После того как вице-президент Мануфактур-коллегии Федор Сукин с перепугу раскрыл план братьев Пушкиных и бывшего аббата Бротара, о затее было доложено государыне Екатерине Алексеевне, и она, осознав опасность авантюры, сама занялась розыском, сама переписывалась с Броуном. Письма отправлялись с пометкой «секретнейше», и первое ушло в Ригу 8 февраля.
По ее приказу Сергей Пушкин, прибыв в Ригу, тут же был взят под наблюдение, и таможенные чиновники занялись его багажом под предлогом окуривания – дым полагался вернейшим средством от прибывающих из-за границы повальных и моровых хвороб. Тогда-то опытный таможенный досмотрщик Петер Янсон и отыскал все имущество – бумагу, штемпеля и формы работы мастера Каака. Клавикорды после этого можно было выбрасывать на помойку. Отставного капитана тут же отправили на гауптвахту, а добычу послали в столицу. Она была получена 1 марта. Вскоре по приказу государыни обоих братьев доставили в Санкт-Петербург.
Сергей Пушкин, поняв, чем может для него кончиться эта эскапада, тут же выдал всех соучастников, а Михаил упорствовал и не желал сознаваться. Куда подевался Бротар – так никогда и не узнали. Возможно, кое-что любопытное мог бы рассказать об этом Фрелон, так ведь поди его добудь!
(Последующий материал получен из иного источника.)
-- ==== Sys2Proof/Machine/Annals.lean ====
section
/-! DEFINITION. The Annals (R788–R802): records, the frozen area and the rings, incidents, the alarm message slot and
coalescing, logs and traces. Alarm posting to EVENT rings (R621) stands here too, since every alarm passes it. -/

namespace Sys2Proof.Machine

/-! ### Bytes of the buffer and records -/

/-- Bytes of the Annals buffer written. -/
def annPut (off : Nat) (bs : List Byte) (s : State) : State :=
  { s with ann := { s.ann with buf := Tab.storeList 0 s.ann.buf off bs } }

/-- The 32-byte header of a record (R789). -/
def annHeader (src len kind flags : Nat) (time : DWord) (code count data seq : Nat) : List Byte :=
  bytesOf 4 src ++ bytesOf 2 len ++ bytesOf 1 kind ++ bytesOf 1 flags ++ bytesOf 8 time.toNat ++ bytesOf 2 code ++
    bytesOf 2 0 ++ bytesOf 4 count ++ bytesOf 4 data ++ bytesOf 4 seq

/-- Source word of a page: [31:16] block type, [15:0] number within the type (R789). -/
def annSrc (s : State) (pg : Nat) : Nat := getN s pg R.HDR_ID

/-- Bounds of the alarm, log and trace rings (R788): first offset and end. -/
def ringLo (r : Nat) : Nat := match r with | 0 => 0x20000 | 1 => 0x30000 | _ => 0x3C000
def ringHi (r : Nat) : Nat := match r with | 0 => 0x2E000 | 1 => 0x3C000 | _ => 0x40000
def ringHeadReg (r : Nat) : Nat := match r with | 0 => R.ANN_ALARM_HEAD | 1 => R.ANN_LOG_HEAD | _ => R.ANN_TRACE_HEAD

/-- Do two byte ranges meet? -/
def rangesMeet (a la b lb : Nat) : Bool := decide (a < b + lb) && decide (b < a + la)

/-- Room for `len` bytes from `at_` taken in the alarm ring (`r = 0`) or log ring: the oldest records in the way are
overwritten and counted (R791, R796). -/
def ringClaim (r at_ len : Nat) (s : State) : State :=
  let recs := if r = 0 then s.ann.alarmRecs else s.ann.logRecs
  let keep := recs.filter (fun e => !rangesMeet at_ len e.1 e.2)
  let lost := recs.length - keep.length
  let s := { s with ann := if r = 0 then { s.ann with alarmRecs := keep } else { s.ann with logRecs := keep } }
  if lost = 0 then s else satR Pg.ann (if r = 0 then R.ANN_RING_OVER else R.ANN_LOG_DROPS) lost s

/-- Where a record of `len` bytes goes in ring `r`: space that would straddle the end is filled with a record of KIND 0
and the next record is written at the start (R788). -/
def ringPlace (r len : Nat) (s : State) : Nat × State :=
  let head := getN s Pg.ann (ringHeadReg r)
  if head + len ≤ ringHi r then (head, s)
  else
    let rest := ringHi r - head
    let s := if r ≤ 1 then ringClaim r head rest s else s
    let s := if rest = 0 then s else annPut head (annHeader 0 rest 0 0 s.time 0 0 0 0) s
    (ringLo r, s)

/-- A record of the alarm or log ring written; the head advances and wraps. -/
def ringWrite (r : Nat) (bs : List Byte) (s : State) : Nat × State :=
  let (at_, s) := ringPlace r bs.length s
  let s := ringClaim r at_ bs.length s
  let s := annPut at_ bs s
  let s := { s with ann := if r = 0 then { s.ann with alarmRecs := s.ann.alarmRecs ++ [(at_, bs.length)] }
                          else { s.ann with logRecs := s.ann.logRecs ++ [(at_, bs.length)] } }
  let nxt := if at_ + bs.length = ringHi r then ringLo r else at_ + bs.length
  (at_, setR Pg.ann (ringHeadReg r) (BitVec.ofNat 32 nxt) s)

/-- The record sequence of the Annals, which advances (R789). -/
def annSeq (s : State) : Nat × State := (s.ann.seq.toNat, { s with ann := { s.ann with seq := s.ann.seq + 1 } })

/-- A body padded to a multiple of 32 bytes, at most 2,016 (R789). -/
def padBody (bs : List Byte) : List Byte :=
  let bs := bs.take 2016
  bs ++ List.replicate ((32 - bs.length % 32) % 32) 0

/-- A log record (R790, R796): code 0x0201, with a body. -/
def annLog (pg data : Nat) (body : List Byte) (s : State) : State :=
  let (q, s) := annSeq s
  let body := padBody body
  (ringWrite 1 (annHeader (annSrc s pg) (32 + body.length) 2 0 s.time 0x0201 1 data q ++ body) s).2

/-! ### Traces (R797) -/

/-- Unread bytes of the trace ring. -/
def traceUnread (s : State) : Nat :=
  let h := getN s Pg.ann R.ANN_TRACE_HEAD
  let t := getN s Pg.ann R.ANN_TRACE_TAIL
  if h = t then (if s.ann.traceFull then 0x4000 else 0) else (h + 0x4000 - t) % 0x4000

/-- The sampling exponent k of R797. -/
def traceK (s : State) : Nat := getF s Pg.ann R.ANN_STATUS 25 3

/-- k follows the fill of the ring: up above three quarters, to at most 4; down below one quarter. -/
def traceAdjust (s : State) : State :=
  let u := traceUnread s
  let k := traceK s
  if u > 0x3000 ∧ k < 4 then setF Pg.ann R.ANN_STATUS 25 3 (k + 1) s
  else if u < 0x1000 ∧ 0 < k then setF Pg.ann R.ANN_STATUS 25 3 (k - 1) s
  else s

/-- A trace record dropped (R797). -/
def traceDrop (s : State) : State := satR Pg.ann R.ANN_TRACE_DROPS 1 s

/-- The record of a kept trace written; with TRACE_OUT it is also sent in TELEM kind 4, and the tail follows. -/
def traceWrite (pg src data : Nat) (s : State) : State :=
  let (q, s) := annSeq s
  let bs := annHeader (annSrc s pg) 32 3 0 s.time (0x0300 + src) 1 data q
  let h := getN s Pg.ann R.ANN_TRACE_HEAD
  let s := annPut h bs s
  let nxt := if h + 32 = 0x40000 then 0x3C000 else h + 32
  let s := setR Pg.ann R.ANN_TRACE_HEAD (BitVec.ofNat 32 nxt) s
  let s := { s with ann := { s.ann with traceFull := nxt = getN s Pg.ann R.ANN_TRACE_TAIL } }
  let s := if bit (getR s Pg.ann R.ANN_CFG) 8 then
      let s := setR Pg.ann R.ANN_TRACE_TAIL (BitVec.ofNat 32 nxt) (postMsg 0xFFF Cls.dbg 4 (.telem 4 bs) s)
      { s with ann := { s.ann with traceFull := false } }
    else s
  traceAdjust s

/-! ### Alarm destinations -/

/-- An EVENT ring entry's place: the descriptor of ring `r` (R606) lies at DBL_RTAB + 64 r. -/
def ringDescAddr (s : State) (r : Nat) : Nat :=
  getN s (Pg.dbl 0) R.DBL_RTAB_LO + fld (getR s (Pg.dbl 0) R.DBL_RTAB_HI) 0 16 * 2 ^ 32 + 64 * r

/-- A ring is enabled (R609): its bit in DBL_ENABLE. -/
def ringEnabled (s : State) (r : Nat) : Bool :=
  let i := r % 256
  bit (getR s (Pg.dbl (r / 256)) (if i < 128 then R.DBL_ENABLE0 + 4 * (i / 32) else R.DBL_ENABLE4 + 4 * ((i - 128) / 32))) (i % 32)

/-- A little-endian number in homed memory, 0 where no slice serves the address. -/
def memNum (s : State) (a len : Nat) : Nat :=
  match homeOf s a with
  | .ok h => numOf (dramBytes s h.key len)
  | .error _ => 0

/-- Bytes of one homed line written by a unit of the base layer, with the Glaze that goes with them (R538, R624); sharers
of the line are invalidated (R529) and the twin unit is told. -/
def memPut (a : Nat) (bs : List Byte) (s : State) : State :=
  match homeOf s a with
  | .ok h =>
    let t := tileOf s a
    let ok := Tab.find s.badGlz (h.key - (a - t.1)) = none
    let s := putDram h.key bs s
    let s := if ok ∨ bs.length = t.2 then { s with badGlz := Tab.erase s.badGlz (h.key - (a - t.1)) } else s
    twinWrote false (a / 128 * 128) (h.key / 128 * 128) (dirSweep h.slice (h.off / 128) (a / 128 * 128) s)
  | .error _ => s

/-- Fields of an enabled ring's descriptor. -/
structure RingDesc where
  base : Nat
  valid : Bool
  typ : Nat
  dir : Bool
  notify : Bool
  ptn : Nat
  order : Nat
  prod : Nat
  cons : Nat
  drops : Nat
  peerDie : Nat
  peerRing : Nat
deriving DecidableEq, Repr

/-- The descriptor of ring `r` as it stands in memory (R606). -/
def ringDesc (s : State) (r : Nat) : RingDesc :=
  let a := ringDescAddr s r
  let c := BitVec.ofNat 32 (memNum s (a + 8) 4)
  { base := memNum s a 8, valid := bit c 31, typ := fld c 28 3, dir := bit c 27, notify := bit c 26, ptn := fld c 21 5,
    order := fld c 16 5, prod := memNum s (a + 0x10) 4, cons := memNum s (a + 0x14) 4, drops := memNum s (a + 0x18) 4,
    peerDie := memNum s (a + 0x1C) 2 % 4096, peerRing := memNum s (a + 0x1E) 2 }

/-- PROD, CONS or DROPS of a ring written in its descriptor. -/
def setRingWord (r off v : Nat) (s : State) : State := memPut (ringDescAddr s r + off) (bytesOf 4 v) s

/-- Entries a ring holds (R607). -/
def ringCount (d : RingDesc) : Nat := (d.prod + 2 ^ 32 - d.cons) % 2 ^ 32

/-- Address of entry `i` (R607). -/
def ringEntryAddr (d : RingDesc) (i : Nat) : Nat := d.base + 64 * (i % 2 ^ d.order)

/-- The notice of R622 for a PROD advance of an EVENT ring with NOTIFY; not sent under version 1 (R679). -/
def ringNotice (r newProd : Nat) (s : State) : State :=
  if groupVersion s G.io = 1 then s
  else wrapR (Pg.dbl (r / 256)) R.DBL_NOTICES 1
    (postMsg 0xFFF Cls.int 1 (.notice (BitVec.ofNat 64 (r * 2 ^ 48 + dieNum s * 2 ^ 36 + newProd))) s)

/-- An alarm entry posted to a PTN 16 EVENT ring (R621); the flag says whether it was posted (R72). -/
def alarmPost (r : Nat) (bs : List Byte) (s : State) : Bool × State :=
  if ringEnabled s r then
    let d := ringDesc s r
    if d.typ = 1 ∧ d.ptn = 16 then
      if ringCount d < 2 ^ d.order then
        let s := memPut (ringEntryAddr d d.prod) (bs.take 64) s
        let np := (d.prod + 1) % 2 ^ 32
        let s := setRingWord r 0x10 np s
        (true, if d.notify then ringNotice r np s else s)
      else (false, setRingWord r 0x18 (Nat.min (d.drops + 1) 0xFFFFFFFF) s)
    else (false, s)
  else (false, s)

/-- The pair is formed and TWN is Running, so alarms with TWIN = 1 are sent to the twin (R732). -/
def twinServed (s : State) : Bool :=
  runs s Pg.twn && decide (2 ≤ getF s Pg.twn R.TWN_STATUS 29 3) && decide (getF s Pg.twn R.TWN_STATUS 29 3 < 6)

/-- An alarm has a destination that is served (R792). -/
def alarmServed (s : State) (route : Word) : Bool := bit route 1 || bit route 2 || (bit route 3 && twinServed s)

/-- Flag bits [7:0] of the record at a buffer offset set (R789). -/
def annFlag (at_ flag : Nat) (s : State) : State :=
  annPut (at_ + 7) [BitVec.ofNat 8 ((Tab.get 0 s.ann.buf (at_ + 7)).toNat ||| flag)] s

/-- The alarm message leaves for each of its destinations (R71, R792): it occupies the message slot. A posting that
fails marks the Annals record (R72). -/
def alarmSend (route : Word) (bs : List Byte) (at_ : Nat) (s : State) : State :=
  let s := wrapR Pg.ann R.ANN_MSGS 1 { s with ann := { s.ann with slotBusy := true } }
  let s := if bit route 1 then postMsg 0xFFF Cls.int 8 (.alarm false bs) s else s
  let s := if bit route 3 ∧ twinServed s then postMsg (getF s Pg.twn R.TWN_PEER 0 12) Cls.int 8 (.alarm true bs) s else s
  if bit route 2 then
    let (ok, s) := alarmPost (fld route 16 16) bs s
    if ok then s else annFlag at_ 1 s
  else s

/-! ### Incidents and alarm records -/

/-- ANN_STATUS.INCIDENT and HELD. -/
def annOpen (s : State) : Bool := bit (getR s Pg.ann R.ANN_STATUS) 31
def annHeld (s : State) : Bool := bit (getR s Pg.ann R.ANN_STATUS) 30
def annSlots (s : State) : Nat := getF s Pg.ann R.ANN_STATUS 0 7

/-- An incident opens at an alarm captured while none is open (R791). -/
def incidentOpen (s : State) : State :=
  if annOpen s then s
  else
    let s := setF Pg.ann R.ANN_STATUS 31 1 1 s
    let s := setF Pg.ann R.ANN_INCIDENT 16 16 (getF s Pg.ann R.ANN_INCIDENT 16 16 + 1) s
    let s := { s with ann := { s.ann with keys := [] } }
    if annHeld s then s else setQ Pg.ann R.ANN_INC_TIME_LO s.time s

/-- The alarm's record goes to the next frozen slot if its key has none in this incident and the area is free, else to
the alarm ring (R791). Answers the offset and the first 64 bytes. -/
def alarmRecord (src code data count flags : Nat) (body : List Byte) (s : State) : Nat × List Byte × State :=
  let (q, s) := annSeq s
  let body := padBody body
  let s := wrapR Pg.ann R.ANN_ALARMS 1 s
  let mk := fun (fl : Nat) => annHeader src (32 + body.length) 1 fl s.time code count data q ++ body
  if !annHeld s && !(s.ann.keys.contains (src, code)) && decide (annSlots s < 64) then
    let at_ := annSlots s * 0x800
    let bs := mk (flags ||| 2)
    let s := setF Pg.ann R.ANN_STATUS 0 7 (annSlots s + 1) (annPut at_ bs s)
    (at_, bs.take 64, { s with ann := { s.ann with keys := s.ann.keys ++ [(src, code)] } })
  else
    let bs := mk flags
    let (at_, s) := ringWrite 0 bs s
    (at_, bs.take 64, s)

/-- The offset of coalesce entry `i` (R788). -/
def coalOff (i : Nat) : Nat := 0x2E000 + 64 * i

/-- An entry of the coalesce table filled with the first 64 bytes of a record, COUNT 1, COALESCED set (R793). -/
def coalFill (i src code : Nat) (route : Word) (at_ : Nat) (bs : List Byte) (s : State) : State :=
  let bs := (bs ++ List.replicate (64 - bs.length) 0).take 64
  let flagged := bs.set 7 (BitVec.ofNat 8 (((bs[7]?).getD 0).toNat ||| 4))
  let s := annPut (coalOff i) flagged s
  let e : Coal := { slot := i, src := src, code := code, count := 1, order := s.ann.order, route := route, at_ := at_ }
  { s with ann := { s.ann with coal := s.ann.coal.filter (fun x => x.slot ≠ i) ++ [e], order := s.ann.order + 1 } }

/-- COUNT of a coalesce entry, in the table and in the entry's bytes. -/
def coalCount (i n : Nat) (s : State) : State :=
  let s := annPut (coalOff i + 0x14) (bytesOf 4 n) s
  { s with ann := { s.ann with coal := s.ann.coal.map (fun e => if e.slot = i then { e with count := n } else e) } }

/-- An alarm that cannot be sent at once is coalesced, or counted in ANN_OTHER where the table is full (R793, R795). -/
def coalesce (src code : Nat) (route : Word) (at_ : Nat) (bs : List Byte) (s : State) : State :=
  match s.ann.coal.find? (fun e => e.src = src ∧ e.code = code) with
  | some e =>
    if 0 < e.count then satR Pg.ann R.ANN_COALESCED 1 (coalCount e.slot (Nat.min (e.count + 1) 0xFFFFFFFF) s)
    else satR Pg.ann R.ANN_COALESCED 1 (coalFill e.slot src code route at_ bs s)
  | none =>
    match (List.range 128).find? (fun i => s.ann.coal.all (fun e => e.slot ≠ i)) with
    | some i => satR Pg.ann R.ANN_COALESCED 1 (coalFill i src code route at_ bs s)
    | none => satR Pg.ann R.ANN_OTHER 1 s

/-- The message slot can be used (R792, R798). -/
def slotFree (s : State) : Bool := !s.ann.slotBusy && !s.ann.slotHeld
Столичные жители, каждый своими путями, узнавали о подробностях дела и с большим любопытством ждали, чем все кончится.
Трудно сказать, когда государыня приняла необычное решение, может статься, и весной, но известно оно сделалось уже осенью.
А в мае никто и знать не мог, что в октябре состоится суд и будет оглашен приговор: Сергею вместо положенной за такие проделки смертной казни – вечное заточение в тюрьме, а Михаилу – сибирская ссылка. Императрица собственноручно начертает на приговоре свою резолюцию: «публиковать во всей Империи, что обоих сих преступников нигде и ни в каких делах не называли Пушкиными, но бывшими Пушкиными». Видимо, сжалилась над древним и почтенным родом, изъяв из него фальшивомонетчиков раз и навсегда.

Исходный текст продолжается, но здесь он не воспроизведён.